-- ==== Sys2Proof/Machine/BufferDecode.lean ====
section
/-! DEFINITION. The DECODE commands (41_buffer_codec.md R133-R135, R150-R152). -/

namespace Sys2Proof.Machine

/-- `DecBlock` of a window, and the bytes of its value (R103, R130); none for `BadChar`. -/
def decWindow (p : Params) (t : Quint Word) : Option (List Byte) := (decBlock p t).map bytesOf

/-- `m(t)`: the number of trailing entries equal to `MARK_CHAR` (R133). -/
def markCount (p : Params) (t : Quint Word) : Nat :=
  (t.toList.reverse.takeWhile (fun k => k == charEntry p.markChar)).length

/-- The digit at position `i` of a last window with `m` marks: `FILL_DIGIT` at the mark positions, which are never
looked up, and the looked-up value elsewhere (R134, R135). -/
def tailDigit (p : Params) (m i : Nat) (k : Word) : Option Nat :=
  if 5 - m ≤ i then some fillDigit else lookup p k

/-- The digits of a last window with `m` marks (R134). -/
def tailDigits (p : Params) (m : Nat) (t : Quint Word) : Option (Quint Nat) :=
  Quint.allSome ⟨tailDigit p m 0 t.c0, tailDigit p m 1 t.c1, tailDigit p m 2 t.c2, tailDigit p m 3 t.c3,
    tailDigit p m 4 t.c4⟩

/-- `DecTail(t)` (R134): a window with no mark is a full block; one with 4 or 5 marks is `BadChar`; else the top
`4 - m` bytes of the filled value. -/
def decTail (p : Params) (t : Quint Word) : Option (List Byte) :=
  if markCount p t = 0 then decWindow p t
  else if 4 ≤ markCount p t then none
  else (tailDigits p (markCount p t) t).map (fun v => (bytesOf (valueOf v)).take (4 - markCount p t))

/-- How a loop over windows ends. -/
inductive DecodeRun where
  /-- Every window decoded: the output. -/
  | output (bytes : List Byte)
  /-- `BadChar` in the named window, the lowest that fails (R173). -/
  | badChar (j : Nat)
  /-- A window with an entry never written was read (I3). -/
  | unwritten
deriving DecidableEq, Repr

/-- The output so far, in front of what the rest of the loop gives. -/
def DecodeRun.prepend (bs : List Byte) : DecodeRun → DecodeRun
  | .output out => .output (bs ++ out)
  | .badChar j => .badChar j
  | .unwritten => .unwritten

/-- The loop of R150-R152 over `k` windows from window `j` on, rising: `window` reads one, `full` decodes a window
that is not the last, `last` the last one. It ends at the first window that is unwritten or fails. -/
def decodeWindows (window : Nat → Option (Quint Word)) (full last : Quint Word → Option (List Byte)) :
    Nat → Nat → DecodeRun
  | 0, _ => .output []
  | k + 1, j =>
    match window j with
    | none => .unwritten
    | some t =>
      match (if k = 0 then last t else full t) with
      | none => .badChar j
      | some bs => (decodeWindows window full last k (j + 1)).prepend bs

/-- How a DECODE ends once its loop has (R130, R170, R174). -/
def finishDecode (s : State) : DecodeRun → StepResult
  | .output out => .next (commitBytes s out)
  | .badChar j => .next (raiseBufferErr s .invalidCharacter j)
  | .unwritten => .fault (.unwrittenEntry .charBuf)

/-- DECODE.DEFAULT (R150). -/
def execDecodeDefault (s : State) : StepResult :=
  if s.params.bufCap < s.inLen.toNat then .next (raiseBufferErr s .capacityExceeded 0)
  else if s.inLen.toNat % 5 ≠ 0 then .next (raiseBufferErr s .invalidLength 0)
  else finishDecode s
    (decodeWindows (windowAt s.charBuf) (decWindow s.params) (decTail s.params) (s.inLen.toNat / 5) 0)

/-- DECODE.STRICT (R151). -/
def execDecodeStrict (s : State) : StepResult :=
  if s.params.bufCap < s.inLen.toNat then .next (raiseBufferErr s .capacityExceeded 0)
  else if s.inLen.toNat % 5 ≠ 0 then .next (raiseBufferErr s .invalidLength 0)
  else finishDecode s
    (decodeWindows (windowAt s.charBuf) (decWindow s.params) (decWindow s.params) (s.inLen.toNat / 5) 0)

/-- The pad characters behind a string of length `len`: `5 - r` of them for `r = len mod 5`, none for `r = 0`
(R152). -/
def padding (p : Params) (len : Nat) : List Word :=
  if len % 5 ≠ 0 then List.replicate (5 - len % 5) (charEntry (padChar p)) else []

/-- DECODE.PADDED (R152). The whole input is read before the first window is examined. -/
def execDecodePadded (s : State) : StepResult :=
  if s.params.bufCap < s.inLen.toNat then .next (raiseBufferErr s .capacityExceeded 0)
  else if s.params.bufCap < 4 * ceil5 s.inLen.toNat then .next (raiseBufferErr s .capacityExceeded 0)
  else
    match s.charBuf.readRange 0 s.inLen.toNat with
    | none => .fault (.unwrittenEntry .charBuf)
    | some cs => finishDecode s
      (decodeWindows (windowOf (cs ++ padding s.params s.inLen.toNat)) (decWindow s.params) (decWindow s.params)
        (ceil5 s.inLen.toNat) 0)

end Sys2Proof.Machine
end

##########

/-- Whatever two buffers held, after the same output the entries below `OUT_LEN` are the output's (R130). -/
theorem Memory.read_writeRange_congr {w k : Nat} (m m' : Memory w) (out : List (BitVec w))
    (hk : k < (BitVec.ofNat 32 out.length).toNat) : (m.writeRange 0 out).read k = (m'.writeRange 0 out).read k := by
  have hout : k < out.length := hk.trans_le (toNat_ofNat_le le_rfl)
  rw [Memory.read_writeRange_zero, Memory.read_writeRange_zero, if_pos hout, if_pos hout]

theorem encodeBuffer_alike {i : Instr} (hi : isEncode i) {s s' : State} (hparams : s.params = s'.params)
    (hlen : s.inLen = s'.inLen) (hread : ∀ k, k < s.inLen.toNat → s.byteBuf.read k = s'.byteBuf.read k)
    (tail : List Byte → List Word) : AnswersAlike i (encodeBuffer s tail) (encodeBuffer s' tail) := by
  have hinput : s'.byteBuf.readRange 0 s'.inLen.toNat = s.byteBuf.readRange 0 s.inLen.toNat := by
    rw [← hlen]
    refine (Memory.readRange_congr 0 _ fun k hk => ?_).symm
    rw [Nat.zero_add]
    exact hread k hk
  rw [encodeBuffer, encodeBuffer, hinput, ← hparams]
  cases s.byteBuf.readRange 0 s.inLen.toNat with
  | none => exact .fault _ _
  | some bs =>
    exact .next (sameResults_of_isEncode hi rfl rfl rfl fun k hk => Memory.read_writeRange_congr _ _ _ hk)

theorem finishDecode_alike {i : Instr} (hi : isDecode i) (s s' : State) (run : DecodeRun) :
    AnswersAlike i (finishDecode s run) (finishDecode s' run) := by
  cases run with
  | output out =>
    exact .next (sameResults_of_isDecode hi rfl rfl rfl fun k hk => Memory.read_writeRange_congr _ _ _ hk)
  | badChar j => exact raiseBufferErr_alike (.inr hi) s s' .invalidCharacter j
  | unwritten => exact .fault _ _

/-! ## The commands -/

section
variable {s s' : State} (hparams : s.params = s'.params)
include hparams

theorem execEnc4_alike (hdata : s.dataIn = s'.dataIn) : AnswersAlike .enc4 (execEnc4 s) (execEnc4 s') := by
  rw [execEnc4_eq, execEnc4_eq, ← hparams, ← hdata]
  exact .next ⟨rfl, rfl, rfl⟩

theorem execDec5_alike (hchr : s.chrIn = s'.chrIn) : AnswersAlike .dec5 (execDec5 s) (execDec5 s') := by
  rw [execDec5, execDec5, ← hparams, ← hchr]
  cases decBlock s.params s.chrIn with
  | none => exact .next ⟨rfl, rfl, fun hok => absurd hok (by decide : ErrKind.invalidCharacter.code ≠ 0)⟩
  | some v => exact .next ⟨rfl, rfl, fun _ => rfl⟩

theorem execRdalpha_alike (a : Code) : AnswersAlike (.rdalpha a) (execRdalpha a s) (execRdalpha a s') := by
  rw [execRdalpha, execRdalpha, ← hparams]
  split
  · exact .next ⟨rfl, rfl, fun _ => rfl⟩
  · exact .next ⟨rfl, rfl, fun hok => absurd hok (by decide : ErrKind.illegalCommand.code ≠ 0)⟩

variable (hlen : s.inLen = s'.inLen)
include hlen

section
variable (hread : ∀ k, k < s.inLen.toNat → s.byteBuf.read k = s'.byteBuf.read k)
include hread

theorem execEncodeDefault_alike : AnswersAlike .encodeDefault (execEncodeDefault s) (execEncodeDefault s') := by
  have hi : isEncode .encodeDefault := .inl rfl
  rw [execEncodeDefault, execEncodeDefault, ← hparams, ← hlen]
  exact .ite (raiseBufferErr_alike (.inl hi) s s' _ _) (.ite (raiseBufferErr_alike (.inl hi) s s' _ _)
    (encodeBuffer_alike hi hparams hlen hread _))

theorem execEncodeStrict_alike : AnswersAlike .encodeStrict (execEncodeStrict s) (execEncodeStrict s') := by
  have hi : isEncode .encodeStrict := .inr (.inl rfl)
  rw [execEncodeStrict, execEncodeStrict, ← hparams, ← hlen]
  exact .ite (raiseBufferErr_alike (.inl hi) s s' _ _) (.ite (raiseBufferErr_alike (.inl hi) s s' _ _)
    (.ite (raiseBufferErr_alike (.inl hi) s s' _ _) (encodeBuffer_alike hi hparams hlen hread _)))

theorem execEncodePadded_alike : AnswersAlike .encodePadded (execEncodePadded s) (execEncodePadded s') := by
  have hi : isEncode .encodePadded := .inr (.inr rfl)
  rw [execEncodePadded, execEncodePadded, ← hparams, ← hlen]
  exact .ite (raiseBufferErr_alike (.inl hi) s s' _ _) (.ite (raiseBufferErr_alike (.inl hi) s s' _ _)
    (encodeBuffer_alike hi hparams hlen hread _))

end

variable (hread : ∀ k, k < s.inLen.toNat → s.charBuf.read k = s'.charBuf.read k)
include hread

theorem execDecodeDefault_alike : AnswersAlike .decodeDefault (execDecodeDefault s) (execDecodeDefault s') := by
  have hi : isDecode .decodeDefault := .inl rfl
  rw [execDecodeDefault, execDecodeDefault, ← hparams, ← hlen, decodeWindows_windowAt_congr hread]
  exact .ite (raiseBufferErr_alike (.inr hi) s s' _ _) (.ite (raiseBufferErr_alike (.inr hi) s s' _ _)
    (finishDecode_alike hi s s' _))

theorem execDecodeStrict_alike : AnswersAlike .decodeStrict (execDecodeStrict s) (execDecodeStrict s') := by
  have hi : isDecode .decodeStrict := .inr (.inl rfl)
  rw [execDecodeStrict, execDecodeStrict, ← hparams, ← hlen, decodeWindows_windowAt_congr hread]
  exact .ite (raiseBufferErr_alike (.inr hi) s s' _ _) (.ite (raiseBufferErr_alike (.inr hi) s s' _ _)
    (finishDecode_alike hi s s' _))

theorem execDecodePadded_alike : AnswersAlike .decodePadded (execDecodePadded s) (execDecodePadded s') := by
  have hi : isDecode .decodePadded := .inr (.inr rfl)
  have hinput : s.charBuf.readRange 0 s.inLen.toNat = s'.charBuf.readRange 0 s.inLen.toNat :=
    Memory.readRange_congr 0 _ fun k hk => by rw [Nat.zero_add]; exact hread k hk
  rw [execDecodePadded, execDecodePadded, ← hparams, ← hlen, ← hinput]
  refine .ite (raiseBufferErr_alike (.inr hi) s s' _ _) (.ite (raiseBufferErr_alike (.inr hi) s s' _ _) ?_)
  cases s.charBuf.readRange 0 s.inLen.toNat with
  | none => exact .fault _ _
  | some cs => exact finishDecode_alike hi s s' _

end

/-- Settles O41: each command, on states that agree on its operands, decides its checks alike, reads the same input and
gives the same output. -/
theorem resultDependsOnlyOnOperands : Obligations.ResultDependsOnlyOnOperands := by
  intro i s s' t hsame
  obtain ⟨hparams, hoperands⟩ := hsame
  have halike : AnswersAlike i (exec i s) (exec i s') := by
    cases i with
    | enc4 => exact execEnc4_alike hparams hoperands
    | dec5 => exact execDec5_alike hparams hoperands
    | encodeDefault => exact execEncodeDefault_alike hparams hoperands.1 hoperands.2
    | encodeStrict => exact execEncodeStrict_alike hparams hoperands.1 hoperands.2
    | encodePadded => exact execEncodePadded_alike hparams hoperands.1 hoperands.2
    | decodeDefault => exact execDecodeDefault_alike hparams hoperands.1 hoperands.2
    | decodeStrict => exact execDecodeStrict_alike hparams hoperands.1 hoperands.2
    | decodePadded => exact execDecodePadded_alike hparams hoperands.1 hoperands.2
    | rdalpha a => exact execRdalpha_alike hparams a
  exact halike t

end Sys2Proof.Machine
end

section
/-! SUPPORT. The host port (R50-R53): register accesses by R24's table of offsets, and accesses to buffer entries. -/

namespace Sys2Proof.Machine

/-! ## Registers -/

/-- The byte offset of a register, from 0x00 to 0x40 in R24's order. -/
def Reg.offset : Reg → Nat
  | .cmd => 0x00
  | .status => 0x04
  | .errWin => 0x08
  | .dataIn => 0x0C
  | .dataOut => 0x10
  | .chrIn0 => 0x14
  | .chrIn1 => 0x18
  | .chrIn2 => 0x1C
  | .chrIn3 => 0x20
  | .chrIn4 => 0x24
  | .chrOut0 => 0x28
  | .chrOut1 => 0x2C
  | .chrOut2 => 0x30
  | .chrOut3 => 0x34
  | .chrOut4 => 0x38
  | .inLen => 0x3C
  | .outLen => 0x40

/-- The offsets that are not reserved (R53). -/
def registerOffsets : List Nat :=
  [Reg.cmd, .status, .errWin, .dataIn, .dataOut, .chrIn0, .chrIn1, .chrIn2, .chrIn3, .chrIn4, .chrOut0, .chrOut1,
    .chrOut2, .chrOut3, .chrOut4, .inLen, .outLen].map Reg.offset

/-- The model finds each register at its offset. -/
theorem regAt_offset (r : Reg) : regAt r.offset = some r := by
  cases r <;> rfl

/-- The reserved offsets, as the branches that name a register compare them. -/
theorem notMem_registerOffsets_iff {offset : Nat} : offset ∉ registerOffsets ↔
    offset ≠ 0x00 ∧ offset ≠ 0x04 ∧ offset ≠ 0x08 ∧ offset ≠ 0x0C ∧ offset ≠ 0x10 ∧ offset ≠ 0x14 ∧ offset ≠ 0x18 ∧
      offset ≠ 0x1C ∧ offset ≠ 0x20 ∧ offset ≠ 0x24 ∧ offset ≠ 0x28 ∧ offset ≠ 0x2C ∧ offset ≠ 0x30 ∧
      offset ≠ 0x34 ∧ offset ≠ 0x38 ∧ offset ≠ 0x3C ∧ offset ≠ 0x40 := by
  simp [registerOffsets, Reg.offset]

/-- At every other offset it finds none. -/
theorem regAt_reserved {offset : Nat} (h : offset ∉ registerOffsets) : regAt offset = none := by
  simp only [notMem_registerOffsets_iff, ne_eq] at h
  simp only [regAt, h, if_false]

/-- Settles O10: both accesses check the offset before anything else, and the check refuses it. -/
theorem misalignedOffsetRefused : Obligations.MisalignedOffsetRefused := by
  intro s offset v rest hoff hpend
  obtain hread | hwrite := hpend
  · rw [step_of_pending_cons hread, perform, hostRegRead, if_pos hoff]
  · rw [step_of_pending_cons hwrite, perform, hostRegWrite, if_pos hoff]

##########

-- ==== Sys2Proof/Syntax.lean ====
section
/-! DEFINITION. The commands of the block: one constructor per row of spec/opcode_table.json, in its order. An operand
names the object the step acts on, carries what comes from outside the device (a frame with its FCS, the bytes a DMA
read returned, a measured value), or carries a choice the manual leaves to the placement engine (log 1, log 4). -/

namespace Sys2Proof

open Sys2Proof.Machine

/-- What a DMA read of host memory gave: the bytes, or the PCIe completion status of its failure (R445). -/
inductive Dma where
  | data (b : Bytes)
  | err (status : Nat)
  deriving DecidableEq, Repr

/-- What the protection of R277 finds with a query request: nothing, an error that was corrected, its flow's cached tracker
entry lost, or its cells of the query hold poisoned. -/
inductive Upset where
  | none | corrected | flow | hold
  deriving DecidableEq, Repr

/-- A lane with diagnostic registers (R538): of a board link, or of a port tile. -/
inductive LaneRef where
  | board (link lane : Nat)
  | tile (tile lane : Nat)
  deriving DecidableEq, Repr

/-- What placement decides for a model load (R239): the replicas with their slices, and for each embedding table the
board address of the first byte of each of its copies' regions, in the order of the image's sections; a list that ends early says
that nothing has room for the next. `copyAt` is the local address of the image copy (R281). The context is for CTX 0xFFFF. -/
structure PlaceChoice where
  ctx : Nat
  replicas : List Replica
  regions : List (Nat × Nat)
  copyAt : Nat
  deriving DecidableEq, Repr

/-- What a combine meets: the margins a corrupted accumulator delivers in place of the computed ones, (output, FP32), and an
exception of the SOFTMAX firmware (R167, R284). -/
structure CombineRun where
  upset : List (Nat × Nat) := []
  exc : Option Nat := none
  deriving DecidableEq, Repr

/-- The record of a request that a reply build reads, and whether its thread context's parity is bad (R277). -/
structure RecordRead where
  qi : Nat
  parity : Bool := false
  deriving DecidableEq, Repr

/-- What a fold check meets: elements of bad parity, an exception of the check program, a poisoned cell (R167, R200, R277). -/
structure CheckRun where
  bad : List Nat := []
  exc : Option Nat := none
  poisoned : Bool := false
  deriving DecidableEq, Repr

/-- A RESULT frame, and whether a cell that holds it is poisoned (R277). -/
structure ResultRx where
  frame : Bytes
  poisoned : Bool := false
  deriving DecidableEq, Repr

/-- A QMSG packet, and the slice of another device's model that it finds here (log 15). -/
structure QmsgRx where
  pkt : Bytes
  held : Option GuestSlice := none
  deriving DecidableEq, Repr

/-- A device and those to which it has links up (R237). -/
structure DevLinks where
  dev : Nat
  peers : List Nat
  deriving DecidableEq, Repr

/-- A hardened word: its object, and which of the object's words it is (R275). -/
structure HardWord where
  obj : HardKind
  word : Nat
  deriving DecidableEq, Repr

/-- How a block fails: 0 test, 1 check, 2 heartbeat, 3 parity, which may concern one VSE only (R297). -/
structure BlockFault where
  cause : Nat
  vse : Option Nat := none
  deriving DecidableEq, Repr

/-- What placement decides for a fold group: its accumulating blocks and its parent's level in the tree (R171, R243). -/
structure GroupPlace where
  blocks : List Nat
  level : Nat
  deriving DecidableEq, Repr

##########

### Requirement
Could you retype exactly the lines above, starting at the line that contains "-- ==== Sys2Proof/Machine/BufferDecode.lean" and ending at the line that contains "def DecodeRun.prepend (bs", and nothing more?

### Problem solution
-- ==== Sys2Proof/Machine/BufferDecode.lean ====
section
/-! DEFINITION. The DECODE commands (41_buffer_codec.md R133-R135, R150-R152). -/

namespace Sys2Proof.Machine

/-- `DecBlock` of a window, and the bytes of its value (R103, R130); none for `BadChar`. -/
def decWindow (p : Params) (t : Quint Word) : Option (List Byte) := (decBlock p t).map bytesOf

/-- `m(t)`: the number of trailing entries equal to `MARK_CHAR` (R133). -/
def markCount (p : Params) (t : Quint Word) : Nat :=
  (t.toList.reverse.takeWhile (fun k => k == charEntry p.markChar)).length

/-- The digit at position `i` of a last window with `m` marks: `FILL_DIGIT` at the mark positions, which are never
looked up, and the looked-up value elsewhere (R134, R135). -/
def tailDigit (p : Params) (m i : Nat) (k : Word) : Option Nat :=
  if 5 - m ≤ i then some fillDigit else lookup p k

/-- The digits of a last window with `m` marks (R134). -/
def tailDigits (p : Params) (m : Nat) (t : Quint Word) : Option (Quint Nat) :=
  Quint.allSome ⟨tailDigit p m 0 t.c0, tailDigit p m 1 t.c1, tailDigit p m 2 t.c2, tailDigit p m 3 t.c3,
    tailDigit p m 4 t.c4⟩

/-- `DecTail(t)` (R134): a window with no mark is a full block; one with 4 or 5 marks is `BadChar`; else the top
`4 - m` bytes of the filled value. -/
def decTail (p : Params) (t : Quint Word) : Option (List Byte) :=
  if markCount p t = 0 then decWindow p t
  else if 4 ≤ markCount p t then none
  else (tailDigits p (markCount p t) t).map (fun v => (bytesOf (valueOf v)).take (4 - markCount p t))

/-- How a loop over windows ends. -/
inductive DecodeRun where
  /-- Every window decoded: the output. -/
  | output (bytes : List Byte)
  /-- `BadChar` in the named window, the lowest that fails (R173). -/
  | badChar (j : Nat)
  /-- A window with an entry never written was read (I3). -/
  | unwritten
deriving DecidableEq, Repr

/-- The output so far, in front of what the rest of the loop gives. -/
def DecodeRun.prepend (bs : List Byte) : DecodeRun → DecodeRun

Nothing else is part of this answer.